Gershon (1998) suggested the use of small perpendicular arrows (or lines) may help to emphasise the uncertainty of a location of point or line symbols. Hatching (already commonly applied in digital spatial plans and equivalent to Gershon’s dashed lines, but for areas or zones) may express unspecified locations within boundaries.

The above literature review led to a proposal to use some of the above mentioned graphic variables for the representation of the classified uncertainties related to planning objects in static visualisations (see Table 1 for the overview). Some of the proposed visualisations are graphically represented in Figs. 6, 7 and 8 (see below). However, a remark should still be made about planning objects that are often visualised by point or other abstract cartographic symbols. Although the exact boundaries of such planning objects may be uncertain, their intended size (e.g. in ha.) may be specified in text documents. If that is the case, then the point or abstract cartographic symbol can be made proportional to the intended size of the planning object.
Table 1

Description of proposed visualisations; the graphic representation variables used for uncertainty are emphasised by italic text

Planning objects

Static visualisation

Dynamic visualisation

Possible locations of greenports and other horticultural centres

Fuzzy outlines of point symbols that are proportional in size to the planned area. Colour or form for types of centres.

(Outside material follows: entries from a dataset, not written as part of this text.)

/-- R86 and the second half of R41, with the frame: a batch `ENQ` accepts as many bytes as there is room for;
byte `j` of the payload is in slot `(w0 + j) & (C-1)`; every other slot reads as before; the read index and the
capacity are unchanged, and nothing outside the instance but the result. -/
def Obligations.EnqStoresItsBytesAndNothingElse : Prop :=
  ∀ (f : Inst) (p : List Byte) (s : State), s.BenchReady f → (s.buf f).InRange →
    ∃ (b' : Buffer) (n : Nat),
      exec (.enq f true p) s = .next ((s.setBuf f b').setAgent .fg
        { inflight := none, result := some (.accepted n) }) ∧
      n = min p.length ((s.buf f).cap - (s.buf f).count) ∧
      (∀ j, j < n → memRead b'.mem (((s.buf f).widx + j) &&& ((s.buf f).cap - 1)) = p[j]?) ∧
      (∀ i, (∀ j, j < n → i ≠ ((s.buf f).widx + j) &&& ((s.buf f).cap - 1)) →
        memRead b'.mem i = memRead (s.buf f).mem i) ∧
      b'.ridx = (s.buf f).ridx ∧ b'.k = (s.buf f).k ∧ b'.count = (s.buf f).count + n ∧
      (n = 0 → b' = s.buf f)

/-- R92, with the frame: a batch `DEQ` removes at most `max_count` bytes and at most `count`; no slot is
written, and the write index and the capacity are unchanged; a `DEQ` that removes no byte writes nothing
(R91). -/
def Obligations.DeqWritesNoSlot : Prop :=
  ∀ (f : Inst) (m : Nat) (s : State), s.BenchReady f →
    ∃ (b' : Buffer) (out : List Byte),
      exec (.deq f true m) s = .next ((s.setBuf f b').setAgent .fg
        { inflight := none, result := some (.removed out out.length) }) ∧
      out.length = min m (s.buf f).count ∧
      b'.mem = (s.buf f).mem ∧ b'.widx = (s.buf f).widx ∧ b'.k = (s.buf f).k ∧
      b'.count = (s.buf f).count - out.length ∧
      (out = [] → b' = s.buf f) ∧ (out ≠ [] → b'.full = false)

/-- PES §8, FIFO order and wraparound (95_test_vectors.md S3, S6; 20_memory.md R58): on an empty buffer with
its indices anywhere, enqueueing at most C bytes and then dequeueing as many returns exactly those bytes. -/
def Obligations.EnqueuedBytesComeBackInOrder : Prop :=
  ∀ (f : Inst) (p : List Byte) (s : State), s.BenchReady f → (s.buf f).InRange →
    RingOk (s.buf f) none none → (s.buf f).count = 0 → p.length ≤ (s.buf f).cap →
    ∃ t u, exec (.enq f true p) s = .next t ∧ exec (.deq f true p.length) t = .next u ∧
      u.fg.result = some (.removed p p.length) ∧ (u.buf f).count = 0

/-- R100: over every sequence of `ENQ`, `DEQ` and `INIT` on one buffer, the length equals the bytes enqueued
minus the bytes dequeued since the last `INIT`, and stays within `[0, C]`; and no operation of it stops. -/
def Obligations.LengthIsEnqueuedMinusDequeued : Prop :=
  ∀ (f : Inst) (ops : List Instr) (s : State) (e d : Nat), s.BenchReady f → (s.buf f).InRange →
    (∀ i ∈ ops, movesBytes f i) → (s.buf f).count + d = e →
    ∃ t e' d', account ops s e d = some (t, e', d') ∧
      (t.buf f).count + d' = e' ∧ (t.buf f).count ≤ (t.buf f).cap

/-- R10, R80: an operation on one instance neither reads nor writes anything of the other. -/
def Obligations.InstancesAreIndependent : Prop :=
  ∀ (i : Instr) (f g : Inst) (s : State) (b : Buffer), bufferOf i = some f → g ≠ f →
    (∀ t, exec i s = .next t →
      t.buf g = s.buf g ∧ exec i (s.setBuf g b) = .next (t.setBuf g b)) ∧
    (∀ r, exec i s = .refused r → exec i (s.setBuf g b) = .refused r)

/-! ## WRITE and READ1 (41_transport_foreground.md) -/

/-- R112, R114, R116: with room for the payload, `WRITE` enqueues all of it, enables the transmit interrupt and
returns `OK`; nothing else changes. -/
def Obligations.WriteEnqueuesAllAndEnables : Prop :=
  ∀ (p : List Byte) (s : State), s.TransportReady → p.length ≤ s.outb.free → s.outb.InRange →
    RingOk s.outb none none →
    ∃ b' : Buffer,
      exec (.write true p) s = .next
        { s with
          outb := b'
          per := { s.per with txIrqEn := true }
          fg := { inflight := none, result := some (.status .ok) } } ∧
      b'.contents .outbound = s.outb.contents .outbound ++ p ∧ b'.ridx = s.outb.ridx ∧ b'.k = s.outb.k ∧
      (∀ i, (∀ j, j < p.length → i ≠ (s.outb.widx + j) &&& (s.outb.cap - 1)) →
        memRead b'.mem i = memRead s.outb.mem i)

/-- R115, R117 (c): with too little room, `WRITE` is held at W1 with nothing else changed, and re-reading the
count there changes nothing; more than C bytes never have room. -/
def Obligations.WriteIsHeldWithoutRoom : Prop :=
  (∀ (p : List Byte) (s : State), s.TransportReady → s.outb.free < p.length →
    exec (.write true p) s = .next
      { s with fg := { inflight := some (.write true p .w1), result := none } }) ∧
  (∀ (p : List Byte) (s : State), s.fg = { inflight := some (.write true p .w1), result := none } →
    s.active = [] → s.outb.free < p.length → tick .fg s = .next s) ∧
  (∀ (p : List Byte) (s : State), s.outb.cap < p.length → s.outb.free < p.length)

/-- R157 (second half), R117 (e): `WRITE null` returns `FAIL` at once, even when there is no room, and changes
nothing else. -/
def Obligations.WriteNullFailsAtOnce : Prop :=
  ∀ (p : List Byte) (s : State), s.TransportReady →
    exec (.write false p) s = .next
      { s with fg := { inflight := none, result := some (.status .fail) } }

/-- R119: whatever anybody does, nothing leaves W1 but the foreground seeing the room it waits for. -/
def Obligations.OnlyRoomEndsTheWait : Prop :=
  ∀ (av : Bool) (p : List Byte) (s t : State), s.fg.inflight = some (.write av p .w1) → step s = .next t →
    t.fg.inflight = some (.write av p .w1) ∨
    (p.length ≤ s.outb.free ∧ t.fg.inflight = some (.write av p (.w2 { accepted := 0, pos := .q0 })))

/-- R117 (c): a `WRITE` of more than C bytes never returns, whatever the other agents and the peripheral do,
for however long. -/
def Obligations.OversizedWriteNeverReturns : Prop :=
  ∀ (n : Nat) (av : Bool) (p : List Byte) (s t : State), s.fg.inflight = some (.write av p .w1) →
    s.outb.cap < p.length → Host.Core.run core n s = .next t → t.fg.inflight = some (.write av p .w1)

/-- R115, what lifts the hold: in an assembled transport the free space of `OUT` grows only by the decrement D3
of a `TXIRQ` activation (or a whole activation), and by nothing else. -/
def Obligations.OnlyTheTransmitPathMakesRoom : Prop :=
  ∀ s t : State, s.Inv → s.booted = true → step s = .next t → s.outb.free < t.outb.free →
    (∃ rest r x, s.todo = .tick .txi :: rest ∧ s.txi.inflight = some (.txirq (.tx1 r)) ∧ r.pos = .d3 x) ∨
    (∃ c rest, s.todo = .issue .txi c :: rest ∧ decode c = .instr .txirq)

/-- R118: `READ1` on an empty `IN` returns none and changes nothing; else it returns the oldest byte, which is
no longer unread, and no slot is written. It never waits. -/
def Obligations.ReadTakesTheOldestByte : Prop :=
  ∀ s : State, s.TransportReady →
    (s.inb.count = 0 →
      exec .read1 s = .next { s with fg := { inflight := none, result := some (.byte none) } }) ∧
    (s.inb.count ≠ 0 → s.inb.InRange →
      ∃ x rest, s.inb.contents .inbound = x :: rest ∧
        exec .read1 s = .next
          { s with
            inb := { s.inb with ridx := (s.inb.ridx + 1) &&& (s.inb.cap - 1), count := s.inb.count - 1, full := false }
            fg := { inflight := none, result := some (.byte (some x)) } } ∧
        ({ s.inb with ridx := (s.inb.ridx + 1) &&& (s.inb.cap - 1), count := s.inb.count - 1, full := false } : Buffer).contents
          .inbound = rest)

/-! ## RXIRQ and TXIRQ (42_transport_interrupt.md) -/

/-- R135 (and R157, first half): with a line error the activation reads the data, acknowledges, discards the
byte and changes nothing else, full or not: the buffer is not examined and nothing is recorded. -/
def Obligations.LineErrorDiscardsTheByte : Prop :=
  ∀ s : State, s.RxReady → s.per.rxErr = true →
    exec .rxirq s = .next
      { s with
        per := { s.per with rxReady := false, rxErr := false }
        rxi := { inflight := none, result := some .nothing } }

/-- R133: without a line error, a byte that finds `IN` full is dropped: the read clears `rx_ready`, no byte of
`IN` is overwritten, and nothing counts the loss. -/
def Obligations.FullInboundDropsTheByte : Prop :=
  ∀ s : State, s.RxReady → s.per.rxErr = false → s.inb.count = s.inb.cap →
    exec .rxirq s = .next
      { s with
        per := { s.per with rxReady := false }
        rxi := { inflight := none, result := some .nothing } }

/-- R131, R132: without a line error and with room, the byte goes to the slot of the write index, the index
advances, the count rises by one and the flag is recomputed; every other slot reads as before and nothing else
changes; over the contents, the byte is appended. -/
def Obligations.ReceivedByteIsStored : Prop :=
  ∀ s : State, s.RxReady → s.per.rxErr = false → s.inb.count < s.inb.cap →
    ∃ b' : Buffer,
      exec .rxirq s = .next
        { s with
          inb := b'
          per := { s.per with rxReady := false }
          rxi := { inflight := none, result := some .nothing } } ∧
      b'.k = s.inb.k ∧ b'.ridx = s.inb.ridx ∧ b'.widx = (s.inb.widx + 1) &&& (s.inb.cap - 1) ∧
      b'.count = s.inb.count + 1 ∧ b'.full = decide (s.inb.count + 1 = s.inb.cap) ∧
      memRead b'.mem s.inb.widx = some s.per.rxData ∧
      (∀ i, i ≠ s.inb.widx → memRead b'.mem i = memRead s.inb.mem i) ∧
      (s.inb.InRange → RingOk s.inb none none →
        b'.contents .inbound = s.inb.contents .inbound ++ [s.per.rxData])

/-- R134: a `TXIRQ` that finds a byte hands the oldest one to the peripheral and leaves the interrupt enabled,
also when it was the last one; no slot is written and nothing else changes. -/
def Obligations.TransmitSendsTheOldestByte : Prop :=
  ∀ s : State, s.TxReady → s.outb.count ≠ 0 → s.outb.InRange →
    ∃ x rest, s.outb.contents .outbound = x :: rest ∧
      exec .txirq s = .next
        { s with
          outb := { s.outb with ridx := (s.outb.ridx + 1) &&& (s.outb.cap - 1), count := s.outb.count - 1, full := false }
          per := { s.per with txData := x, txEmpty := false }
          txi := { inflight := none, result := some .nothing } } ∧
      ({ s.outb with ridx := (s.outb.ridx + 1) &&& (s.outb.cap - 1), count := s.outb.count - 1, full := false } : Buffer).contents
        .outbound = rest

/-- R134: a `TXIRQ` that finds `OUT` empty disables the transmit interrupt and changes nothing else; no byte is
sent. -/
def Obligations.TransmitDisablesOnEmpty : Prop :=
  ∀ s : State, s.TxReady → s.outb.count = 0 →
    exec .txirq s = .next
      { s with
        per := { s.per with txIrqEn := false }
        txi := { inflight := none, result := some .nothing } }

/-- R138, R112: what a `WRITE` enqueues behind the bytes already in `OUT` is sent after them, each byte once and
in order; the activation after the last byte disables the interrupt. -/
def Obligations.WrittenBytesAreSentInOrder : Prop :=
  ∀ (p : List Byte) (s : State), s.TransportReady → s.txi.inflight = none → p.length ≤ s.outb.free →
    s.outb.InRange → RingOk s.outb none none →
    ∃ t u v, exec (.write true p) s = .next t ∧
      drain (s.outb.count + p.length) t = some (u, s.outb.contents .outbound ++ p) ∧
      u.outb.count = 0 ∧ u.per.txIrqEn = true ∧
      exec .txirq { u with issuer := .txi, per := { u.per with txEmpty := true } } = .next v ∧
      v.per.txIrqEn = false ∧ v.outb = u.outb

/-- R53, R156: the two handlers share no state: run one after the other, either order ends in the same state
(but for the issuer, which is the model's, log 6). -/
def Obligations.HandlersCommute : Prop :=
  ∀ s : State, s.booted = true → s.rxi.inflight = none → s.txi.inflight = none → s.per.rxReady = true →
    s.per.txEmpty = true → s.per.txIrqEn = true →
    ∃ s₁ t₁ s₂ t₂, exec .rxirq { s with issuer := .rxi } = .next s₁ ∧
      exec .txirq { s₁ with issuer := .txi } = .next t₁ ∧
      exec .txirq { s with issuer := .txi } = .next s₂ ∧
      exec .rxirq { s₂ with issuer := .rxi } = .next t₂ ∧
      { t₁ with issuer := .fg } = { t₂ with issuer := .fg }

Instead of fuzzy outlines, slight repeated position changes (application of frequency) of the symbols. Colour (or form) and size as in the static visualisation.

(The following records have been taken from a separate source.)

-- ==== Sys2Proof/Tests/Slice0.lean ====
section
/-! SUPPORT. Tests against 95_test_vectors.md (expected values from its tables, named by vector id), the
well-formedness smoke, one word per operation written out from 30_encoding.md R64, and for every statement with
hypotheses a state that meets them together. -/

namespace Sys2Proof.Tests

open Sys2Proof Sys2Proof.Machine

/-! ## Well-formedness: an ill-formed command for each check, and a good one -/

theorem test_rsv_not_zero_is_ill_formed :
    (⟨0b00100000#8, .zero⟩ : Command).rsvZero = false ∧ (⟨0b00100000#8, .zero⟩ : Command).wellFormed = false := by
  decide

theorem test_unassigned_op_is_ill_formed :
    (⟨0b00000110#8, .zero⟩ : Command).opAssigned = false ∧ (⟨0b00001101#8, .zero⟩ : Command).opAssigned = false ∧
    (⟨0b00000110#8, .zero⟩ : Command).wellFormed = false := by decide

theorem test_sel_with_format_t_is_ill_formed :
    (⟨0b00011000#8, .zero⟩ : Command).selAllowed = false ∧ (⟨0b00011100#8, .zero⟩ : Command).selAllowed = false ∧
    (⟨0b00011000#8, .zero⟩ : Command).wellFormed = false := by decide

theorem test_assigned_codes_are_well_formed :
    (⟨0b00010101#8, .zero⟩ : Command).wellFormed = true ∧ (⟨0b00001100#8, .zero⟩ : Command).wellFormed = true := by
  decide

/-! ## Decoding: words written bit by bit, RSV SEL OP (R61, R64) -/

theorem test_decode_init :
    decode ⟨0b00000000#8, .zero⟩ = .instr (.init .inbound) ∧
    decode ⟨0b00010000#8, .zero⟩ = .instr (.init .outbound) := by decide

theorem test_decode_enq :
    decode ⟨0b00000001#8, ⟨true, [0x61#8], 7⟩⟩ = .instr (.enq .inbound true [0x61#8]) ∧
    decode ⟨0b00010001#8, ⟨true, [0x61#8], 7⟩⟩ = .instr (.enq .outbound true [0x61#8]) := by decide

theorem test_decode_deq :
    decode ⟨0b00000010#8, ⟨true, [0x61#8], 7⟩⟩ = .instr (.deq .inbound true 7) ∧
    decode ⟨0b00010010#8, ⟨false, [], 7⟩⟩ = .instr (.deq .outbound false 7) := by decide

theorem test_decode_observers :
    decode ⟨0b00000011#8, .zero⟩ = .instr (.empty .inbound) ∧
    decode ⟨0b00010011#8, .zero⟩ = .instr (.empty .outbound) ∧
    decode ⟨0b00000100#8, .zero⟩ = .instr (.full .inbound) ∧
    decode ⟨0b00010100#8, .zero⟩ = .instr (.full .outbound) ∧
    decode ⟨0b00000101#8, .zero⟩ = .instr (.len .inbound) ∧
    decode ⟨0b00010101#8, .zero⟩ = .instr (.len .outbound) := by decide

theorem test_decode_transport :
    decode ⟨0b00001000#8, .zero⟩ = .instr .tinit ∧
    decode ⟨0b00001001#8, ⟨true, [0x6F#8, 0x6B#8], 0⟩⟩ = .instr (.write true [0x6F#8, 0x6B#8]) ∧
    decode ⟨0b00001010#8, .zero⟩ = .instr .read1 ∧
    decode ⟨0b00001011#8, .zero⟩ = .instr .rxirq ∧
    decode ⟨0b00001100#8, .zero⟩ = .instr .txirq := by decide

/-- Part 4's table of reserved codes: 0x89 is not `WRITE`. -/
theorem test_decode_reserved :
    decode ⟨0x06#8, .zero⟩ = .reserved .opUnassigned ∧ decode ⟨0x1F#8, .zero⟩ = .reserved .opUnassigned ∧
    decode ⟨0x18#8, .zero⟩ = .reserved .selNotZero ∧ decode ⟨0x20#8, .zero⟩ = .reserved .rsvNotZero ∧
    decode ⟨0x89#8, .zero⟩ = .reserved .rsvNotZero ∧ decode ⟨0xFF#8, .zero⟩ = .reserved .rsvNotZero := by decide

/-- R69's spelling. -/
theorem test_spell : (Instr.enq .outbound true [0x61#8, 0x0A#8]).spell = "ENQ.OUT [0x61 0x0A]" ∧
    (Instr.enq1 .inbound 0x6F#8).spell = "ENQ.IN [0x6F]" ∧ (Instr.deq .inbound false 3).spell = "DEQ.IN null" ∧
    (Instr.deq1 .outbound).spell = "DEQ.OUT 1" := by decide

/-! ## Small states -/

/-- Capacity 256, registers and slots as given. -/
def buf256 (mem : List Host.Cell) (widx ridx count : Nat) (full : Bool) : Buffer :=
  { k := 8, mem := mem, widx := widx, ridx := ridx, count := count, full := full }

/-- The same with capacity 8. -/
def buf8 (mem : List Host.Cell) (widx ridx count : Nat) (full : Bool) : Buffer :=
  { k := 3, mem := mem, widx := widx, ridx := ridx, count := count, full := full }

/-- Both buffers exercised alone by the test agent (R68, last paragraph). -/
def bench (inb outb : Buffer) : State :=
  { State.reset with inb := inb, outb := outb, initIn := true, initOut := true }

/-- An assembled transport after `TINIT`, the foreground about to issue. -/
def transport (inb outb : Buffer) (en : Bool) : State :=
  { State.reset with
    inb := inb, outb := outb, initIn := true, initOut := true, booted := true
    per := { Peripheral.powerOn with txIrqEn := en } }

/-- The transport with a received pair pending and the inbound path about to run. -/
def received (s : State) (b : Byte) (e : Bool) : State :=
  { s with issuer := .rxi, per := { s.per with rxReady := true, rxData := b, rxErr := e } }

/-- The transport with the transmit register empty and the outbound path about to run. -/
def sendable (s : State) : State := { s with issuer := .txi, per := { s.per with txEmpty := true } }

/-- The next state, if there is one. -/
def after (o : Host.Outcome State Fault Refusal) : Option State :=
  match o with
  | .next t => some t
  | .fault _ => none
  | .refused _ => none

/-- The four registers, as the vectors write them. -/
def regs (b : Buffer) : Nat × Nat × Nat × Bool := (b.widx, b.ridx, b.count, b.full)

/-! ## The buffer operations (Part 2) -/

/-- B1: slots keep their bytes. -/
theorem test_init_b1 :
    (after (exec (.init .outbound) (bench (Buffer.powerOn 8) (buf256 [(17, 0x5A#8)] 17 250 23 true)))).map
      (fun t => (regs t.outb, t.outb.mem)) = some ((0, 0, 0, false), [(17, 0x5A#8)]) := by decide

/-- B7: two of five bytes fit, the write index wraps. -/
theorem test_enq_b7 :
    (after (exec (.enq .inbound true [1#8, 2#8, 3#8, 4#8, 5#8]) (bench (buf256 [] 254 0 254 false) (Buffer.powerOn 8)))).map
      (fun t => (regs t.inb, t.inb.mem, t.fg.result)) =
      some ((0, 0, 256, true), [(254, 1#8), (255, 2#8)], some (.accepted 2)) := by decide

/-- B23: three bytes across the wrap, capacity 8. -/
theorem test_enq_b23 :
    (after (exec (.enq .outbound true [0xA0#8, 0xA1#8, 0xA2#8]) (bench (Buffer.powerOn 3) (buf8 [] 7 5 2 false)))).map
      (fun t => (regs t.outb, t.outb.mem, t.fg.result)) =
      some ((2, 5, 5, false), [(0, 0xA1#8), (1, 0xA2#8), (7, 0xA0#8)], some (.accepted 3)) := by decide

/-- B16: the read index wraps. -/
theorem test_deq_b16 :
    (after (exec (.deq .inbound true 3)
      (bench (buf256 [(0, 0x11#8), (1, 0x12#8), (255, 0x10#8)] 2 255 3 false) (Buffer.powerOn 8)))).map
      (fun t => (regs t.inb, t.fg.result)) =
      some ((2, 2, 0, false), some (.removed [0x10#8, 0x11#8, 0x12#8] 3)) := by decide

/-- B14: an empty buffer gives nothing and keeps its indices. -/
theorem test_deq_b14 :
    (after (exec (.deq .outbound true 1) (bench (Buffer.powerOn 8) (buf256 [] 9 9 0 false)))).map
      (fun t => (regs t.outb, t.fg.result)) = some ((9, 9, 0, false), some (.removed [] 0)) := by decide

/-- B20: the count decides, not the flag. -/
theorem test_observers_b20 :
    let s := bench (buf256 [] 4 4 256 false) (Buffer.powerOn 8)
    (after (exec (.empty .inbound) s)).map (fun t => t.fg.result) = some (some (.bool false)) ∧
    (after (exec (.full .inbound) s)).map (fun t => t.fg.result) = some (some (.bool true)) ∧
    (after (exec (.len .inbound) s)).map (fun t => t.fg.result) = some (some (.count 256)) := by decide

/-- B18. -/
theorem test_observers_b18 :
    let s := bench (Buffer.powerOn 8) (buf256 [] 3 0 3 false)
    (after (exec (.empty .outbound) s)).map (fun t => t.fg.result) = some (some (.bool false)) ∧
    (after (exec (.full .outbound) s)).map (fun t => t.fg.result) = some (some (.bool false)) ∧
    (after (exec (.len .outbound) s)).map (fun t => t.fg.result) = some (some (.count 3)) ∧
    s.outb.free = 253 := by decide

/-! ## The foreground transport operations (Part 3) -/

/-- T1: `TINIT` at power-on. -/
theorem test_tinit_t1 :
    (after (exec .tinit State.reset)).map (fun t => (regs t.inb, regs t.outb, t.per.txIrqEn, t.booted)) =
      some ((0, 0, 0, false), (0, 0, 0, false), false, true) := by decide

/-- T3: a second `TINIT` is refused. -/
theorem test_tinit_t3 :
    exec .tinit (transport (Buffer.powerOn 8) (Buffer.powerOn 8) false) = .refused .secondTinit := by
  simp [exec, execTinit, State.whenLegal, legality, firstRefusal, State.notForeground, transport, State.reset]

/-- T4. -/
theorem test_write_t4 :
    (after (exec (.write true [0x6F#8, 0x6B#8]) (transport (Buffer.powerOn 8) (Buffer.powerOn 8) false))).map
      (fun t => (regs t.outb, t.per.txIrqEn, t.fg.result)) =
      some ((2, 0, 2, false), true, some (.status .ok)) := by decide

/-- T8: held at W1. -/
theorem test_write_t8 :
    (after (exec (.write true [1#8, 2#8, 3#8, 4#8, 5#8, 6#8, 7#8, 8#8])
      (transport (Buffer.powerOn 3) (buf8 [(0, 9#8)] 1 0 1 false) true))).map
      (fun t => (regs t.outb, t.fg.inflight.isSome)) = some ((1, 0, 1, false), true) := by decide

/-- T12: the first of two bytes. -/
theorem test_read1_t12 :
    (after (exec .read1 (transport (buf256 [(0, 0x68#8), (1, 0x69#8)] 2 0 2 false) (Buffer.powerOn 8) false))).map
      (fun t => (regs t.inb, t.fg.result)) = some ((2, 1, 1, false), some (.byte (some 0x68#8))) := by decide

Search areas for robust connections as part of the Ecological Main Structure

If the locations of these planning objects are specified, and the boundaries are determined at national, but not at lower levels: crisp outlines on planning maps at national scales; on more detailed maps: increasing boundary uncertainties by increasing fuzziness (decreasing sharpness) or by increasing noise.

 

If neither the locations nor boundaries of these planning objects are specified: arrows with attached short perpendicular lines or arrows (for locational uncertainty). Alternative: small hatched zones, with increasing gradient in outward directions. Optional: colour for type of connection.

Small, repeated position changes (application of frequency) of arrows without attached perpendicular elements or of hatched zones without gradient or transparency.

Search areas newly designated for nature conservation as part of the Ecological Main Structure

If boundaries are determined at national, but not at lower levels: crisp outlines on planning maps at national scales; on more detailed maps: increasing boundary uncertainties by increasing fuzziness (decreasing sharpness) or by increasing noise. Alternative: increasing coarser resolution of the shape of the whole area. Infill: gradient or hatching.

Slightly vibrating infill (application of frequency).

Possible locations of protected areas designated as National Landscapes

Increasing uncertainty about boundaries at lower levels: by increasing fuzziness (decreasing sharpness) or by increasing noise. Alternative: increasing coarser resolution of the shape of the whole area. Infill: gradient or moderately transparent hatching.

Slightly vibrating infill (application of frequency).

Locations of sources of noise / odour nuisance

Gradient (continuous value) around the source, proportional in size to the average affected area. If different subzones can be distinguished: contours with different value infills (dark tints near a source, lighter tints at increasing distance from a source). Colour for type of source.

 

If representation of temporal uncertainty is also needed: transparent fog over the above mentioned symbols to reduce the visibility.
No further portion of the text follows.